Data to use ->
theorem Settling.takeArrival (h : Settling R) (n : StationNo) (s : State) : R (takeArrival n s) s := by
  obtain e | ⟨t, o, -, -, e⟩ | ⟨t, o, -, e⟩ := takeArrival_cases n s <;> rw [e]
  · exact h.refl s
  · exact h.trans (h.modifyRecord _ t _) (h.setStation s n _)
  · exact h.trans (h.retireAndCheck t .collided _) (h.setStation s n _)

theorem Settling.takeJam (h : Settling R) (l : LaneNo) (s : State) : R (takeJam l s) s := by
  unfold Machine.takeJam
  split
  · exact h.refl s
  · exact h.trans (h.drainCheck _) (h.trans (h.jammed _ l) (h.retire _ .overlength s))

theorem Settling.place (h : Settling R) (t : Byte) (v : Verdict) (o : Order) (tags : List Byte) (s : State) :
    R (place t v o tags s) s :=
  h.trans (h.modifyRecord _ t _) <| h.trans (h.setStation _ v.station _) <| h.trans (h.dropAnnounce _ t) <|
    h.foldl (fun a u => h.retireAndCheck u .bumped a) tags s

theorem Settling.defaultEject (h : Settling R) (r : ItemRecord) (s : State) : R (defaultEject r s) s := by
  unfold Machine.defaultEject
  simp only
  split
  · exact h.trans (h.retireAndCheck r.tag _ _) (h.modifyRecord s r.tag _)
  · split
    · exact h.trans (h.retireAndCheck r.tag _ _) (h.modifyRecord s r.tag _)
    · split
      · exact h.trans (h.retireAndCheck r.tag _ _) (h.modifyRecord s r.tag _)
      · exact h.trans (h.place r.tag _ _ _ _) (h.modifyRecord s r.tag _)

theorem Settling.takeDeadline (h : Settling R) (t : Byte) (s : State) : R (takeDeadline t s) s := by
  unfold Machine.takeDeadline
  split
  · exact h.refl s
  · split
    · split
      · exact h.retireAndCheck t _ s
      · exact h.defaultEject _ s
    · exact h.refl s

theorem Settling.settleEngines (h : Settling R) (s : State) : R (settleEngines s) s :=
  h.trans (h.forStations h.takeRecoveryEnd _) <| h.trans (h.forStations h.takeMaxOnCut _) <|
    h.forStations h.takeTimePulseEnd s

theorem Settling.settleReached (h : Settling R) (s : State) : R (settleReached s) s :=
  h.trans (h.foldl (fun a t => h.takeDeadline t a) _ _) <| h.trans (h.forLanes h.takeJam _) <|
    h.trans (h.forStations h.takeArrival _) <| h.trans (h.forStations h.takeOffPosition _) <|
      h.forStations h.takeGuardMark s

theorem Settling.settleDue (h : Settling R) (s : State) : R (settleDue s) s :=
  h.trans (h.settleReached _) (h.settleEngines s)

end

/-! ### No jam left over (R9, R42) -/

/-- Every measurement of `s'` is one of `s`. -/
def MeasuresIn (s' s : State) : Prop :=
  ∀ l m, (s'.lane l).measurement = some m → (s.lane l).measurement = some m

theorem drainCheck_measuresIn (s : State) : MeasuresIn (drainCheck s) s := by
  unfold drainCheck
  split
  · intro l m hm
    have : (drainComplete s).lane l = (s.lane l).toOff := lane_lanesOff s l
    simp [this, Lane.toOff] at hm
  · exact fun _ _ => id

theorem measuresIn_settling : Settling MeasuresIn where
  refl _ _ _ := id
  trans h h' l m hm := h' l m (h l m hm)
  setStation _ _ _ _ _ := id
  modifyRecord _ _ _ _ _ := id
  dropAnnounce _ _ _ _ := id
  retire t c s l m hm := by rwa [retire_lane] at hm
  drainCheck := drainCheck_measuresIn
  jammed s l k m hm := by
    change ((s.setLane l _).lane k).measurement = some m at hm
    rw [lane_setLane] at hm
    split at hm
    · simp at hm
    · exact hm

/-- A jam that is due drops the measurement of its lane, and begins none. -/
theorem takeJam_measurement {l k : LaneNo} {t : Byte} {m : Measurement} (hj : s.jamDue l = some t)
    (hm : ((takeJam l s).lane k).measurement = some m) : k ≠ l ∧ (s.lane k).measurement = some m := by
  simp only [takeJam, hj] at hm
  have hm' := drainCheck_measuresIn _ k m hm
  change (((retire t .overlength s).setLane l _).lane k).measurement = some m at hm'
  rw [lane_setLane] at hm'
  split at hm'
  · simp at hm'
  · next e => exact ⟨e, by rwa [retire_lane] at hm'⟩

/-- Lane `l` does not stand at its jam position. -/
def State.JamClear (s : State) (l : LaneNo) : Prop := ∀ m, (s.lane l).measurement = some m → m.jam ≠ s.p

theorem State.JamClear.of_measuresIn {l : LaneNo} (h : s.JamClear l) (hm : MeasuresIn s' s) (hp : s'.p = s.p) : s'.JamClear l :=
  fun m hm' => by rw [hp]; exact h m (hm l m hm')

/-- The jam taken, its lane does not stand at its jam position. -/
theorem State.Coupled.takeJam_clear (h : s.Coupled P) (l : LaneNo) : (takeJam l s).JamClear l := by
  intro m hm e
  rw [takeJam_p] at e
  cases hj : s.jamDue l with
  | none =>
    rw [takeJam_notDue hj] at hm
    have hs := (h.measuring_iff l).2 (by simp [hm])
    simp [State.jamDue, hs, hm, e] at hj
  | some t => exact (takeJam_measurement hj hm).1 rfl

/-! ### Folds over the stations, the lanes and the records -/

theorem foldl_coupled {β : Type} {f : State → β → State} (hf : ∀ a b, a.Coupled P → (f a b).Coupled P) (xs : List β)
    (h : s.Coupled P) : (xs.foldl f s).Coupled P :=
  List.foldlRecOn xs f h fun a ha b _ => hf a b ha

theorem State.Coupled.forStations_keeps {f : StationNo → State → State} (hf : ∀ n a, a.Coupled P → (f n a).Coupled P)
    (h : s.Coupled P) : (forStations f s).Coupled P := foldl_coupled (fun a n => hf n a) allStations h

theorem State.Coupled.forLanes_keeps {f : LaneNo → State → State} (hf : ∀ l a, a.Coupled P → (f l a).Coupled P)
    (h : s.Coupled P) : (forLanes f s).Coupled P := foldl_coupled (fun a l => hf l a) allLanes h

/-! ### Settling (log 2) -/

/-- Every lane that has taken its jam, one after the other, does not stand at its jam position. -/
theorem State.Coupled.foldl_takeJam_clear (h : s.Coupled ItemRecord.presence) {l : LaneNo} {ls : List LaneNo} (hl : l ∈ ls) :
    (ls.foldl (fun a k => takeJam k a) s).JamClear l := by
  induction ls generalizing s with
  | nil => exact absurd hl (by simp)
  | cons k ks ih =>
    by_cases hks : l ∈ ks
    · exact ih (h.takeJam_keeps k) hks
    · obtain rfl : l = k := by simpa [hks] using hl
      exact (h.takeJam_clear l).of_measuresIn (measuresIn_settling.foldl (fun a k => measuresIn_settling.takeJam k a) ks _)
        (foldl_keeps State.p _ (fun a k => takeJam_p k a) ks _)

theorem mem_allLanes (l : LaneNo) : l ∈ allLanes := by decide +revert

theorem State.Coupled.settleReached_keeps (h : s.Coupled ItemRecord.presence) :
    (settleReached s).Coupled ItemRecord.presence ∧ ∀ l, (settleReached s).JamClear l := by
  have hd := ((h.forStations_keeps fun n _ ha => ha.takeGuardMark_keeps n).forStations_keeps
    fun n _ ha => ha.takeOffPosition_keeps n).forStations_keeps fun n _ ha => ha.takeArrival_keeps n
  refine ⟨foldl_coupled (fun a t ha => ha.takeDeadline_keeps t) _ (hd.forLanes_keeps fun l _ ha => ha.takeJam_keeps l),
    fun l => ?_⟩
  refine (hd.foldl_takeJam_clear (mem_allLanes l)).of_measuresIn (measuresIn_settling.foldl (fun a t => measuresIn_settling.takeDeadline t a) _ _) ?_
  exact foldl_keeps State.p _ (fun a t => takeDeadline_p t a) _ _

theorem State.Coupled.settleEngines_keeps (h : s.Coupled ItemRecord.presence) :
    (settleEngines s).Coupled ItemRecord.presence :=
  ((h.forStations_keeps fun n _ ha => ha.takeTimePulseEnd_keeps n).forStations_keeps
    fun n _ ha => ha.takeMaxOnCut_keeps n).forStations_keeps fun n _ ha => ha.takeRecoveryEnd_keeps n

theorem State.Coupled.settleDue_keeps (h : s.Coupled ItemRecord.presence) : (settleDue s).Coupled ItemRecord.presence :=
  h.settleEngines_keeps.settleReached_keeps.1

/-! ### The advance (R5) -/

/-- Not past the jam position and not at it: after one more count not past it (R28, R42). -/
theorem length_succ_le {p lead : Pos} {maxLength : Half} (h : (p - lead).toNat ≤ maxLength.toNat + 1)
    (hj : jamPosition lead maxLength ≠ p) : (p + 1 - lead).toNat ≤ maxLength.toNat + 1 := by
  unfold jamPosition at hj
  bv_omega

/-- P moves on where no lane stands at its jam position. -/
theorem State.Coupled.count_keeps (h : s.Coupled P) (hj : ∀ l, s.JamClear l) : ({ s with p := s.p + 1 } : State).Coupled P where
  table := h.table
  backlog := h.backlog
  records := h.records
  pulses := h.pulses
  rest := h.rest
  lanes := by
    refine ⟨h.measuring_iff, fun l m hm => h.measured hm, fun r hr hs => ?_⟩
    obtain ⟨hm, hle⟩ := h.measures hr hs
    obtain ⟨m, hm', hmt⟩ := Option.map_eq_some_iff.1 hm
    obtain ⟨x, hx, hxt, -, -, hjam⟩ := h.measured hm'
    rw [h.table.tag_inj hr hx (hxt.trans hmt)] at hjam
    exact ⟨hm, length_succ_le hle (hjam ▸ hj r.lane m hm')⟩

theorem State.Coupled.advance_keeps (h : s.Coupled ItemRecord.presence) : (advance s).Coupled ItemRecord.presence := by
  obtain ⟨h', hj⟩ := h.settleReached_keeps
  unfold advance
  simp only
  split
  · exact h'.count_keeps hj
  · exact h'

/-- The waiting advance is dropped. -/
theorem State.Coupled.dropAdvance_keeps (h : s.Coupled P) : ({ s with advanceDue := false } : State).Coupled P :=
  h.frame rfl rfl rfl rfl rfl rfl fun _ hd => by simp at hd

theorem State.Coupled.takeDueAdvance_keeps (h : s.Coupled ItemRecord.presence) :
    (takeDueAdvance s).Coupled ItemRecord.presence := by
  unfold takeDueAdvance
  split
  · simp only
    split
    · exact h.dropAdvance_keeps.advance_keeps
    · exact h.dropAdvance_keeps
  · exact h

/-! ### What comes before an access, an edge or a tick (log 1, log 2) -/

theorem State.Coupled.takeXstop_keeps (h : s.Coupled ItemRecord.presence) (d : EdgeDir) :
    (takeXstop d s).Coupled ItemRecord.presence := by
  cases d with
  | rising => exact h
  | falling =>
    simp only [takeXstop]
    split
    · split
      · exact h.settleDue_keeps.haltEntry_coupled .xstop
      · exact h.settleDue_keeps
    · exact h

theorem State.Coupled.flushXstop_keeps (h : s.Coupled ItemRecord.presence) : (flushXstop s).Coupled ItemRecord.presence := by
  unfold flushXstop
  split
  · exact h
  · refine State.Coupled.takeXstop_keeps ?_ _
    exact h.frame rfl rfl rfl rfl rfl rfl fun _ => id

theorem State.Coupled.finishTick_keeps (h : s.Coupled ItemRecord.presence) : (finishTick s).Coupled ItemRecord.presence :=
  (h.settleEngines_keeps.takeDueAdvance_keeps.forLanes_keeps fun l _ ha => ha.flushLane_keeps l).flushXstop_keeps

theorem State.Coupled.settleAll_keeps (h : s.Coupled ItemRecord.presence) : (settleAll s).Coupled ItemRecord.presence :=
  (((h.settleDue_keeps.takeDueAdvance_keeps.settleReached_keeps.1.forStations_keeps
    fun n _ ha => ha.takeLateTick_keeps n).settleEngines_keeps).forLanes_keeps fun l _ ha => ha.flushLane_keeps l).flushXstop_keeps

theorem State.Coupled.event_keeps {f : State → State} (h : s.Coupled P) (hf : s.Coupled P → (f s).Coupled P) :
    (event f s).Coupled P := by
  unfold event
  split
  · exact h
  · exact hf h

/-! ### The tick (R1) -/

theorem State.Coupled.sampleEncoder_keeps (h : s.Coupled P) (x : Level) : (sampleEncoder x s).Coupled P :=
  h.frame rfl rfl rfl rfl rfl rfl fun hr hd => by simp [sampleEncoder, hr] at hd

theorem State.Coupled.sampleLanes_keeps (h : s.Coupled P) (sns : Vector Level 4) : (sampleLanes sns s).Coupled P :=
  h.forLanes_keeps fun l _ ha => ha.setLane_keeps l _ rfl .rfl fun _ => id

theorem State.Coupled.countRate_keeps (h : s.Coupled P) : (countRate s).Coupled P := by
  unfold countRate
  split
  next hr =>
    split
    · exact h.frame rfl rfl rfl rfl rfl rfl fun hn => by simp [hn] at hr
    · exact h.frame rfl rfl rfl rfl rfl rfl fun _ => id
  next => exact h

theorem State.Coupled.tickNow_keeps (h : s.Coupled ItemRecord.presence) (pins : PinSamples) (late : BitVec 8) :
    (tickNow pins late s).Coupled ItemRecord.presence := by
  have h₁ : ({ s with divCount := s.timebase.divider } : State).Coupled ItemRecord.presence :=
    h.frame rfl rfl rfl rfl rfl rfl fun _ => id
  have h₂ : (sampleXstop pins.xstop (sampleEncoder pins.enc { s with divCount := s.timebase.divider })).Coupled
      ItemRecord.presence :=
    (h₁.sampleEncoder_keeps pins.enc).frame rfl rfl rfl rfl rfl rfl fun _ => id
  unfold tickNow tickEngines
  refine (h₂.sampleLanes_keeps pins.sns).countRate_keeps.forStations_keeps fun n a ha => ?_
  simp only
  split
  · exact ha.setStation_keeps n _ fun q hq => ⟨q, hq, rfl⟩
  · exact ha.engineTick_keeps n

end
end Sys2Proof.Machine
end

section
/-! What the commands keep of the coupled laws. -/

namespace Sys2Proof.Machine

section
variable {P : ItemRecord → Prop} {s : State}

/-! ### SET_LANE and START on a lane (R17, R31, R32) -/

/-- Writing the sensor fields moves no lane into or out of MEASURING or OFF (R31). -/
theorem Lane.sensorFields_spec (x : Lane) (r : LaneRecord) :
    (x.sensorFields r).measurement = x.measurement ∧
      ((x.sensorFields r).state = .measuring ↔ x.state = .measuring) ∧ (x.state = .off → (x.sensorFields r).state = .off) := by
  unfold Lane.sensorFields
  simp only
  split
  next hs => simp [Lane.inForce, hs]
  next hs =>
    exact ⟨rfl, iff_of_false (Lane.settleOrClear_state_ne _) (by simp [hs]), by simp [hs]⟩
  next hs => split <;> simp [Lane.inForce, hs]
  all_goals next hs => simp [hs]

@[simp] theorem Lane.enterSettling_measurement (x : Lane) : x.enterSettling.measurement = x.measurement := by
  unfold Lane.enterSettling Lane.applyPending
  split <;> rfl

theorem Lane.enterSettling_state_ne (x : Lane) : x.enterSettling.state ≠ .measuring :=
  x.applyPending.settleOrClear_state_ne

/-- Writing ENABLE moves no lane into or out of MEASURING, and outside RUN no OFF lane on (R32). -/
theorem Lane.enableChange_spec (x : Lane) (b : Bool) (rs : RunState) :
    (x.enableChange b rs).measurement = x.measurement ∧
      ((x.enableChange b rs).state = .measuring ↔ x.state = .measuring) ∧
      (rs ≠ .run → x.state = .off → (x.enableChange b rs).state = .off) := by
  unfold Lane.enableChange
  cases b with
  | true =>
    simp only [if_true]
    split
    next hc =>
      refine ⟨Lane.enterSettling_measurement _, ?_, fun hr => absurd hc.2 hr⟩
      simp [Lane.enterSettling_state_ne, hc.1]
    next => simp
  | false =>
    simp only [Bool.false_eq_true, if_false]
    split <;> simp [*]

theorem State.Coupled.doSetLane_keeps (h : s.Coupled P) : (doSetLane s).2.Coupled P := by
  unfold doSetLane
  split
  · exact h
  · next l r _ =>
    obtain ⟨hm₁, hs₁, ho₁⟩ := (s.lane l).sensorFields_spec r
    obtain ⟨hm₂, hs₂, ho₂⟩ := ((s.lane l).sensorFields r).enableChange_spec r.enable s.run
    exact h.setLane_keeps l _ (hm₂.trans hm₁) (hs₂.trans hs₁) fun hr ho => ho₂ (fun e => by simp [State.running, e] at hr) (ho₁ ho)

Assignment -> Begin at the line above that has "rw [takeJam_notDue hj] at hm" and stop after the line that has "Settling (log 2) -/", copying each line exactly and adding nothing else.

Solved problem ->
    rw [takeJam_notDue hj] at hm
    have hs := (h.measuring_iff l).2 (by simp [hm])
    simp [State.jamDue, hs, hm, e] at hj
  | some t => exact (takeJam_measurement hj hm).1 rfl

/-! ### Folds over the stations, the lanes and the records -/

theorem foldl_coupled {β : Type} {f : State → β → State} (hf : ∀ a b, a.Coupled P → (f a b).Coupled P) (xs : List β)
    (h : s.Coupled P) : (xs.foldl f s).Coupled P :=
  List.foldlRecOn xs f h fun a ha b _ => hf a b ha

theorem State.Coupled.forStations_keeps {f : StationNo → State → State} (hf : ∀ n a, a.Coupled P → (f n a).Coupled P)
    (h : s.Coupled P) : (forStations f s).Coupled P := foldl_coupled (fun a n => hf n a) allStations h

theorem State.Coupled.forLanes_keeps {f : LaneNo → State → State} (hf : ∀ l a, a.Coupled P → (f l a).Coupled P)
    (h : s.Coupled P) : (forLanes f s).Coupled P := foldl_coupled (fun a l => hf l a) allLanes h

/-! ### Settling (log 2) -/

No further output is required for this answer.